He believes the Pirahã is the world's only people to have no distinct words for colours. They have no written language, and no collective memory going back further than two generations, meaning few can remember the names of all four grandparents. The members of the tribe, in villages along a 300-km stretch of the Maici, frequently starve themselves even when food is available.

 

The concept of decorative art is alien; even the simplest of drawings provokes intense frustration. They are also believed to be the world's only society to have no creation myth; asked how their ancestors came into existence they say, "The world is created" or "All things are made".

 

The Pirahã language is simple. For men, it can be pared down to just eight consonants and three vowels. Pirahã women have the smallest number of "speech sounds" in the world, with only seven consonants and three vowels. There is no perfect tense, no means of saying, for example, "I have eaten".

 

The Pirahã are a unique people living without time or numbers, without colours or a shared past. And, until recently, that was more than enough to unite anthropologists in shared fascination at this obscure society which seemed to trump everything they thought they knew about language, and humans in general.

 

Many, including Dr Gordon, interpreted the Pirahã's inability to learn to count as evidence for the theory that language shapes the way we think, that we are capable of creating thoughts only for which we already have words. In this theory, espoused initially by the Yale lecturer Benjamin Whorf in the 1930s, the Pirahã could not get to grips with numbers in another language, Portuguese, because their own language had no capacity for it.

 

"A people without terms for numbers doesn't develop the ability to determine exact numbers," Dr Gordon said in Science magazine. "The question is, is there any case where not having words for something doesn't allow you to think about it? I think this is a case for just that." But Professor Everett did not leave it there. "You could say these features of the language, these absences, are all coincidences. I tried to find a common thread to explain why the Pirahã were the way they were."

 

That factor, he found, was all around and yet its significance had never been noticed: the culture and unique way of life of the Pirahã. In a paper published last year, Professor Everett says this, not their language, prevents the Pirahã from counting.

 

Because of their culture's ingrained emphasis on referring only to immediate, personal experiences, the tribesmen do not have words for any abstract concept, from colour to memory and even to numbers.
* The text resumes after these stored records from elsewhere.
-- ==== Sys2Proof/Tests/Slice0.lean ====
section
/-! SUPPORT. Tests: ill-formed terms that WellFormed refuses; words written out from the encodings of the spec that decode to
their instructions; single steps on small states; and, for every obligation that has hypotheses, a witness that meets them. -/

set_option maxRecDepth 100000

open Sys2Proof Sys2Proof.Machine

/-! ### Ill-formed terms, one for each check of WellFormed -/

/-- A source that carries both its last-read and its reuse bit. -/
def both2 : Marks2 := { ub := false, ua := true, lb := false, la := true }
def both1 : Marks1 := { ua := true, la := true }
def no2 : Marks2 := { ub := false, ua := false, lb := false, la := false }
def no1 : Marks1 := { ua := false, la := false }

theorem test_ill_marks :
    [Instr.add 0 both2 1 2 3, .add 0 { no2 with ub := true, lb := true } 1 2 3, .icmp 0 both2 .eq 1 2 3, .amscl 0 both2 0 1 2,
     .popc 0 both1 1 2, .atomAddW32 0 both1 1 2 3, .atomAddW64 0 both1 2 2 3, .frnd 0 both1 0 1 2].all (fun i => !i.wf) = true := by decide
theorem test_ill_ranges :
    [Instr.pushm 3 false false 29, .pushm 0 true true 0, .popm 1 true 31, .sreadScalar 1 .laneid, .frnd 0 no1 9 1 2, .tnext 0 0 7 2 1,
     .tseed 0 0 1 2 3, .tget 0 5 1 2, .tset 0 0 1 2, .tzero 0 0 1, .cpyIn 0 0 1 29, .cpyOut 0 0 1 29, .cpyRem 0 0 1 29, .amrow 0 0 29 1,
     .regroup 0 1 5 4, .kvapp 0 1 2 30, .qget 0 0 27 1 2, .xmerge 0 27 0 0, .xmerge 0 0 27 0, .xmerge 0 0 0 27,
     .mov16bit 0 0].all (fun i => !i.wf) = true := by decide
theorem test_ill_formats :
    [Instr.fcvt 0 0x0A 2 1 2, .fcvt 0 2 0x0A 1 2, .fcvt 0 0x3C 0x0A 1 2, .icvt 0 2 2 1 2, .icvt 0 0x0A 0x0A 1 2, .icvt 0 0x0A 3 1 3,
     .ftoi 0 0x0A 0x0A 1 2, .ftoi 0 2 0x11 1 2, .ftoi 0 7 0x0A 3 2].all (fun i => !i.wf) = true := by decide
theorem test_ill_pairs :
    [Instr.ld 0 .w64 .lane false 1 2 3, .st 0 .w64 .lane false 1 2 3, .lds 0 .w64 1 2 3, .sts 0 .w64 1 2 3, .ldr 0 0 .w64 1 2 3,
     .ldr 0 0 .w32 1 3 3, .str 0 0 .w8 1 3 3, .atomXchgW64 0 no1 1 2 3, .acasW64 0 1 2 3 4, .acasW64 0 2 2 3 5, .tfind 0 1 2 3,
     .tinsQ 0 2 1 3, .tscan 0 0 1 2 4, .tscan 0 0 2 2 5, .tnext 0 0 0 1 2, .ratom 0 true .add 1 2 3,
     .ratom 0 true .f32 2 2 3].all (fun i => !i.wf) = true := by decide
theorem test_ill_barriers :
    [Instr.barArv 28 1, .barWt 28 1, .barSync 31, .barArm 30 1, .barTst 29 1, .qpost 0 28 1 2 3, .qpost 0 31 1 2 31, .tsend 0 30 1 2,
     .trecv 0 31 31 2, .ared 0 31 1 31, .ratom 0 false .add 1 2 31].all (fun i => !i.wf) = true := by decide
theorem test_ill_events :
    (let p : Partition := { cu := { die := 0, cluster := 5, cu := 0 }, part := 0 }
     [Instr.pageWalk 0 (some 40) 1 0, .halt p, .resume p, .step p 0, .dump p, .snapshot p, .registerWrite (.dbgRefusedClear p),
      .functionReady (.clu 20), .clearSequence 20, .bridleFlitReplay 6, .bridleLaneLoss 6, .bridleRetrainTimeout 6].all fun i => !i.wf) = true := by
  decide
There is no past tense, he says, because everything exists for them in the present. When it can no longer be perceived, it ceases, to all intents, to exist. "In many ways, the Pirahã are the ultimate empiricists," Professor Everett says. "They demand evidence for everything."

 

Life, for the Pirahã, is about seizing the moment and taking pleasure here and now. "I suddenly noticed how excited they were whenever planes crossed the sky then disappeared. They just love sitting around watching people coming around the bend in the jungle. Whenever I came into the village then left, they were amazed."

 

The linguistic limitations of this "carpe diem" culture explain why the Pirahã have no desire to remember where they come from and why they tell no stories.

 

Other aspects of the culture have also had had an undeniable impact on the Pirahã language, Professor Everett says. They have a stubborn belief in their way of doing things that has arguably prevented them from doing things taken for granted in other countries. The Pirahã are capable of, for example, drawing a straight line when they want to make a stick figure to ward off evil spirits, but find writing the number one almost impossible.

 

Actively resistant to Western knowledge, they dropped out of Professor Everett's reading and writing classes when they realised he was trying to write down their language, which had remained purely verbal. "We don't write our language," they said. They told him the reason they had come to the classes was simply that it was fun to all get together in the evening, and Professor Everett made them popcorn.

 

It is easy to understand why the Pirahã have fascinated so many for so long. But what makes Professor Everett's theories so particularly stunning to the linguistic world is that they fundamentally contradict the theories that have dominated the sphere since the mid-20th century. The Pirahã language, Professor Everett claims, is the final nail in the coffin of Noam Chomsky's linguistic legacy, whose hugely influential theory of universal grammar dictates that the human mind has an innate capacity for language and that all languages share certain basic rules which enable children to understand the meaning of complicated syntax.

 

At its core is the concept of "recursion", defined as the ability to build complex ideas by using some thoughts as subparts of others, resulting in subordinate clauses. The Pirahã language has none of these features; every sentence stands alone and refers to a single event. Instead of saying "If it rains, I will not go", the tribe says: "Raining I go not."

 

Professor Everett insists the example of the Pirahã, because of the impact their peculiar culture has had upon their language and way of thinking, strikes a devastating blow to Chomskian theory. "Hypotheses such as universal grammar are inadequate to account for the Pirahã facts because they assume that language evolution has ceased to be shaped by the social life of the species." The Pirahã's grammar, he argues, comes from their culture, not from any pre-existing mental template.

 

Some anthropologists claim Professor Everett attributes too much importance to a vague concept of "culture". Others suggest that, through centuries of inbreeding, the Pirahã are simply intellectually inferior, an argument ProfessorEverett says is baseless. "These people know the names of every species in the jungle. They know the behaviour of all the animals," he says. "They know their environment better than any American knows his. They know so many things we don't, but because we know a few they don't, they are somehow less intelligent. It's ridiculous. As a matter of fact, they think I'm dumb because I have a habit of getting lost in the jungle."

 

Professor Everett's work is likely to be hotly debated. He will head back to Amazon this summer with a bevy of enthusiastic young PhD students to try to introduce others to the Pirahã and to prove his theories. A mark of how seriously the linguistic world takes his studies is that accompanying him will be W Tecumseh Fitch, one of the three architects of the original theory of universal grammar along with Chomsky and Dr Marc Hauser. The expert is keen to see whether the tribe does indeed refute their long-established theory.

 

Professor Everett took almost three decades to solve the riddle of the mysterious Pirahã language, and it will be years before anyone else knows them enough to properly challenge his findings. For now, it seems, their secrets are safe in the heart of the rainforest.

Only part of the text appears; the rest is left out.